───── Stored data

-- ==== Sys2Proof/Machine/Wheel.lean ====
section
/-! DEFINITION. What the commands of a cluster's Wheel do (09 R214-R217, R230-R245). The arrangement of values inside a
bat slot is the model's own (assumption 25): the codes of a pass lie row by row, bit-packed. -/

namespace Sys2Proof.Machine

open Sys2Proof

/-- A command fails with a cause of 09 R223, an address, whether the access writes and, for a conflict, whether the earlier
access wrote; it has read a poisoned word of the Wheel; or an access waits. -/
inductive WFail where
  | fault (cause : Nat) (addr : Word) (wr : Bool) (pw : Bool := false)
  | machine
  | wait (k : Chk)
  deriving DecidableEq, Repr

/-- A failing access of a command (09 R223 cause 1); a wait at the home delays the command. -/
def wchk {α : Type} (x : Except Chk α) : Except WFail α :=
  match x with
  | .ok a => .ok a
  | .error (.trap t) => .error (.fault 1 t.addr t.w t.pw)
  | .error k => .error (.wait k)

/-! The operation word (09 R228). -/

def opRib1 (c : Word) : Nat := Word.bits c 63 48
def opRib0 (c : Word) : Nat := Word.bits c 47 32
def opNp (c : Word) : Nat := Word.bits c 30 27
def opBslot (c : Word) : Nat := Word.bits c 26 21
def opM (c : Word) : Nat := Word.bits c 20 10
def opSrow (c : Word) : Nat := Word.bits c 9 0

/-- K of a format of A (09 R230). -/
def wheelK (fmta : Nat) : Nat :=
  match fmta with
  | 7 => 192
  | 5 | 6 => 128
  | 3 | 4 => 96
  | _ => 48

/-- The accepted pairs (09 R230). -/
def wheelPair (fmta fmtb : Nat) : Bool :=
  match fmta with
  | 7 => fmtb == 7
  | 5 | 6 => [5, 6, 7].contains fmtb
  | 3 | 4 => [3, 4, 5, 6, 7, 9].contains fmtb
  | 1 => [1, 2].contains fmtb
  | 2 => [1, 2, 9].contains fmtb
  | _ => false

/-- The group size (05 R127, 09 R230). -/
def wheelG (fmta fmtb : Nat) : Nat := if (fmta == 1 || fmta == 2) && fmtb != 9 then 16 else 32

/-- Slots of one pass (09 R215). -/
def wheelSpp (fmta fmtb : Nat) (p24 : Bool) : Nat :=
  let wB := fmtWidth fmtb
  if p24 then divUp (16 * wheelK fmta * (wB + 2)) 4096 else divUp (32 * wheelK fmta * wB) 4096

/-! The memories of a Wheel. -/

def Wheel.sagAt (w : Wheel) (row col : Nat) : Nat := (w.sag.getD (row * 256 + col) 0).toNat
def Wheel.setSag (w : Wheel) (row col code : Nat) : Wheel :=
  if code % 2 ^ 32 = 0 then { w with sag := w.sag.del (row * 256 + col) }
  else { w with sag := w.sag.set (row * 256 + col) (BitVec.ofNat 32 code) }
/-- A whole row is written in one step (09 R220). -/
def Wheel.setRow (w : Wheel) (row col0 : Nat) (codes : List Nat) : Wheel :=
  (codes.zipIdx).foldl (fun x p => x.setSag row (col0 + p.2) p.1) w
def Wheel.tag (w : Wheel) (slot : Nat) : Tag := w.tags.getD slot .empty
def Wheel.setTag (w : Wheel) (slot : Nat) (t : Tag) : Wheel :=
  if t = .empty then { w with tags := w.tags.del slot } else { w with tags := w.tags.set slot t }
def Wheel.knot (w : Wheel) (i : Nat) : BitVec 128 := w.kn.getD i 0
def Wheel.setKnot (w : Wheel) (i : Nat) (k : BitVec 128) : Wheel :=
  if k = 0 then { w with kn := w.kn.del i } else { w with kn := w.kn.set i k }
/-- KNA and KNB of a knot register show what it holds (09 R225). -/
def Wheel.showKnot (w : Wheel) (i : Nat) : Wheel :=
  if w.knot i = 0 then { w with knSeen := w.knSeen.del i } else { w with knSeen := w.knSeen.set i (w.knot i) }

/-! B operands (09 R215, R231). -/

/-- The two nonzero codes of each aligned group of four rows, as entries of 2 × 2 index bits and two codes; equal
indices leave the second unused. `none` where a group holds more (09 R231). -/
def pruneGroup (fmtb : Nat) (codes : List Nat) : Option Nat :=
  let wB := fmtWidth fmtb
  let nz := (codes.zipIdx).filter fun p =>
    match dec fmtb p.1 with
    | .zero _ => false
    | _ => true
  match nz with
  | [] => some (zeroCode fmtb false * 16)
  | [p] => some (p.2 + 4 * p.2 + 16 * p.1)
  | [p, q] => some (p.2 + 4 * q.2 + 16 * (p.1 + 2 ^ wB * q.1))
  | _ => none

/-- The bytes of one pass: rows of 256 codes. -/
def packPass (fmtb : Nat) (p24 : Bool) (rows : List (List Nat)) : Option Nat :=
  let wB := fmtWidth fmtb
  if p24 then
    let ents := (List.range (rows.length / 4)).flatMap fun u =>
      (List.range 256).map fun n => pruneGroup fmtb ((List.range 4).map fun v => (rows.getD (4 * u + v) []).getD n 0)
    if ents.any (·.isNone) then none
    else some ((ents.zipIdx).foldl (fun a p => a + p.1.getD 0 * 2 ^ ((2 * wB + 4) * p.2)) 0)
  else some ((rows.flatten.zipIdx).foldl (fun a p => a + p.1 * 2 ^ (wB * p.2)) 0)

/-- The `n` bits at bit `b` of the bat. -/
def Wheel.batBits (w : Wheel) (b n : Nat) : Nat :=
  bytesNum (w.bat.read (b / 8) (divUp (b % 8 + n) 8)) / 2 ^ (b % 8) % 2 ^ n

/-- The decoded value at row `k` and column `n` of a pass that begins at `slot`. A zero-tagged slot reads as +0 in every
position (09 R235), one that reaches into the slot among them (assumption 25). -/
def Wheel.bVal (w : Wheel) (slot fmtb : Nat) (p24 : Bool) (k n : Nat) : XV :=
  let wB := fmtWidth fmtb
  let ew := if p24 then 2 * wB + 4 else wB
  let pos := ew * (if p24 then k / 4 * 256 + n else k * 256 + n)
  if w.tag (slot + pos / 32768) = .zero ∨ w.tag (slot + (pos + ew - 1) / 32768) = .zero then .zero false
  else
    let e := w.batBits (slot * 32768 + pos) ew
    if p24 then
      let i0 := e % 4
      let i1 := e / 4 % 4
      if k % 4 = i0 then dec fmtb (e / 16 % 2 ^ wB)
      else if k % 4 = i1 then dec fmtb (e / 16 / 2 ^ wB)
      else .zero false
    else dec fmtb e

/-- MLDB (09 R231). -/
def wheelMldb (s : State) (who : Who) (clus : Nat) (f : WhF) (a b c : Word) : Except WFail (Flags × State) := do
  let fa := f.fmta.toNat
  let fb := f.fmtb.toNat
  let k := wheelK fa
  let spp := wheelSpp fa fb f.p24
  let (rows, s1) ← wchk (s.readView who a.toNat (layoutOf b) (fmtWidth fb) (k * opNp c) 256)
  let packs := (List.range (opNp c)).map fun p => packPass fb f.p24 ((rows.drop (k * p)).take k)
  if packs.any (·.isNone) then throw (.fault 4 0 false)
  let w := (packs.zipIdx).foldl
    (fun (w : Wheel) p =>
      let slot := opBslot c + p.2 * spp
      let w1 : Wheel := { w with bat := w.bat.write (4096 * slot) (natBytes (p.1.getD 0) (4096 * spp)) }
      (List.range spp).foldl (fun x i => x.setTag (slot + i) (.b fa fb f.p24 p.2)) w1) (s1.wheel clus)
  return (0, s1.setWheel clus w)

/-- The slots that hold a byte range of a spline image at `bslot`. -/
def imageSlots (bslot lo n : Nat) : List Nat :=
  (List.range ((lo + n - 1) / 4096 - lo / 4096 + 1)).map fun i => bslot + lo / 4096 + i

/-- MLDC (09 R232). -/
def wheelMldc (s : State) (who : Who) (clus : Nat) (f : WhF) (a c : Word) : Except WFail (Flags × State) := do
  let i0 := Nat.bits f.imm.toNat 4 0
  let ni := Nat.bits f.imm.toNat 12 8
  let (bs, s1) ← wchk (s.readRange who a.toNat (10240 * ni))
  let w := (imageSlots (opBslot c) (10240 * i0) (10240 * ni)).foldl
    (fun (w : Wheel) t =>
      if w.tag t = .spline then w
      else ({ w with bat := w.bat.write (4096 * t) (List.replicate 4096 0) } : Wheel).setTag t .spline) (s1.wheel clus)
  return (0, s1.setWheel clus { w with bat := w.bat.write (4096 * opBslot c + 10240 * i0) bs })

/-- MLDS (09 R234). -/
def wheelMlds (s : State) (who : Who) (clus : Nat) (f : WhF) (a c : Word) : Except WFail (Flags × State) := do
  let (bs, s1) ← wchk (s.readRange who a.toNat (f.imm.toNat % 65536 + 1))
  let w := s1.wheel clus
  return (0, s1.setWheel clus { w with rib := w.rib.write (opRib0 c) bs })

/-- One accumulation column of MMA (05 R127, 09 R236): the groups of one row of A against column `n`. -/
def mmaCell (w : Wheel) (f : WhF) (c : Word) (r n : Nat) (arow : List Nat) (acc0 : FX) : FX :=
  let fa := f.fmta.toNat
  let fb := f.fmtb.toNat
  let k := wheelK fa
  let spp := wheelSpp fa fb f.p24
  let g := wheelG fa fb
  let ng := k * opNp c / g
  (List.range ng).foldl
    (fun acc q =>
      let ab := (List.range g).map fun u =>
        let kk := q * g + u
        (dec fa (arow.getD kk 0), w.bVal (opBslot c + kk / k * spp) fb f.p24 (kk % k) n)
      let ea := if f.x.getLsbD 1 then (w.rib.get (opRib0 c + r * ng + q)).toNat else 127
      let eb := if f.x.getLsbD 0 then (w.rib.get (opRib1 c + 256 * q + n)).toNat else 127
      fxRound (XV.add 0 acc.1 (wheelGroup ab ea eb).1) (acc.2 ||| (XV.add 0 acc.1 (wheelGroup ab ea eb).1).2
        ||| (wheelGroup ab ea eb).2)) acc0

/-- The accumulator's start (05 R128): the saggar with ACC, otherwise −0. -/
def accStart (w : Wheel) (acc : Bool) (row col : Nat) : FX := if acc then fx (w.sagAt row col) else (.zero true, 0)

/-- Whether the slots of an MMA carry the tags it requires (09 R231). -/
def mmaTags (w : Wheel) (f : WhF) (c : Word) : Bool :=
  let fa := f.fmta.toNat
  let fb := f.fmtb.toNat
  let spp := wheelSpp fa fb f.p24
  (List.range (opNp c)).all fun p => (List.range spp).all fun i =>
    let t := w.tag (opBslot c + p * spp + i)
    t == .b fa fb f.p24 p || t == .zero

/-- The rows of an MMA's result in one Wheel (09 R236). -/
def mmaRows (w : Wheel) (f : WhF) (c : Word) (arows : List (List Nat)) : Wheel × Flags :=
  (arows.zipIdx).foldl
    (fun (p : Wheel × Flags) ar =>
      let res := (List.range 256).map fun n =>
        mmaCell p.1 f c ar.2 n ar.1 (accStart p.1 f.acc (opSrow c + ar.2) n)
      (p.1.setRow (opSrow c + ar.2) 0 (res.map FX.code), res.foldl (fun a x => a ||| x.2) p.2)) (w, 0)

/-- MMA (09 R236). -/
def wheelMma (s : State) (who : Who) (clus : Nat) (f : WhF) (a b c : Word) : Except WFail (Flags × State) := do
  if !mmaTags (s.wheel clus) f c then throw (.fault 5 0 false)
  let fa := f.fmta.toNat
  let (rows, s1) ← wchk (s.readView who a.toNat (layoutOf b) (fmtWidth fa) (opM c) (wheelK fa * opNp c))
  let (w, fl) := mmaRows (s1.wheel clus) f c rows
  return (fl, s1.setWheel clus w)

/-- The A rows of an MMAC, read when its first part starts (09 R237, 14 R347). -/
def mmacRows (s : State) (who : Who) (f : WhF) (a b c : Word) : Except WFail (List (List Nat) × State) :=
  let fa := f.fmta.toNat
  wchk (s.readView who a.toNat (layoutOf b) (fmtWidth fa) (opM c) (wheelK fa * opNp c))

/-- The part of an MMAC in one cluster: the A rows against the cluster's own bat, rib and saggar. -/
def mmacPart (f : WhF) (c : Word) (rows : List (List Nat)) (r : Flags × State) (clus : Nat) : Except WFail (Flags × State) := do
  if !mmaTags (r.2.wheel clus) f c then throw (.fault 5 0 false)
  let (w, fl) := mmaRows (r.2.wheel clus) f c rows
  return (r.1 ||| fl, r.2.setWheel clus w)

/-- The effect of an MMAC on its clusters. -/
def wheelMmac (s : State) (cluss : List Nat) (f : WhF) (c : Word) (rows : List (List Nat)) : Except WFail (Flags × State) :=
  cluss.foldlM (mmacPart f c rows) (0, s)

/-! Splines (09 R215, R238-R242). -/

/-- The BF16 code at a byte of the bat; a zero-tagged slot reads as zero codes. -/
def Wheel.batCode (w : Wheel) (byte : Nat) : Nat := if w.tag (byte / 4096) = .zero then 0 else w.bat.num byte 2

──────────

- Prompt
Using the data above, repeat exactly the lines that begin at the line with "def wheelMlds (s" and end at the line with "One accumulation column", both ends included.

- Solution to this exercise
def wheelMlds (s : State) (who : Who) (clus : Nat) (f : WhF) (a c : Word) : Except WFail (Flags × State) := do
  let (bs, s1) ← wchk (s.readRange who a.toNat (f.imm.toNat % 65536 + 1))
  let w := s1.wheel clus
  return (0, s1.setWheel clus { w with rib := w.rib.write (opRib0 c) bs })

/-- One accumulation column of MMA (05 R127, 09 R236): the groups of one row of A against column `n`. -/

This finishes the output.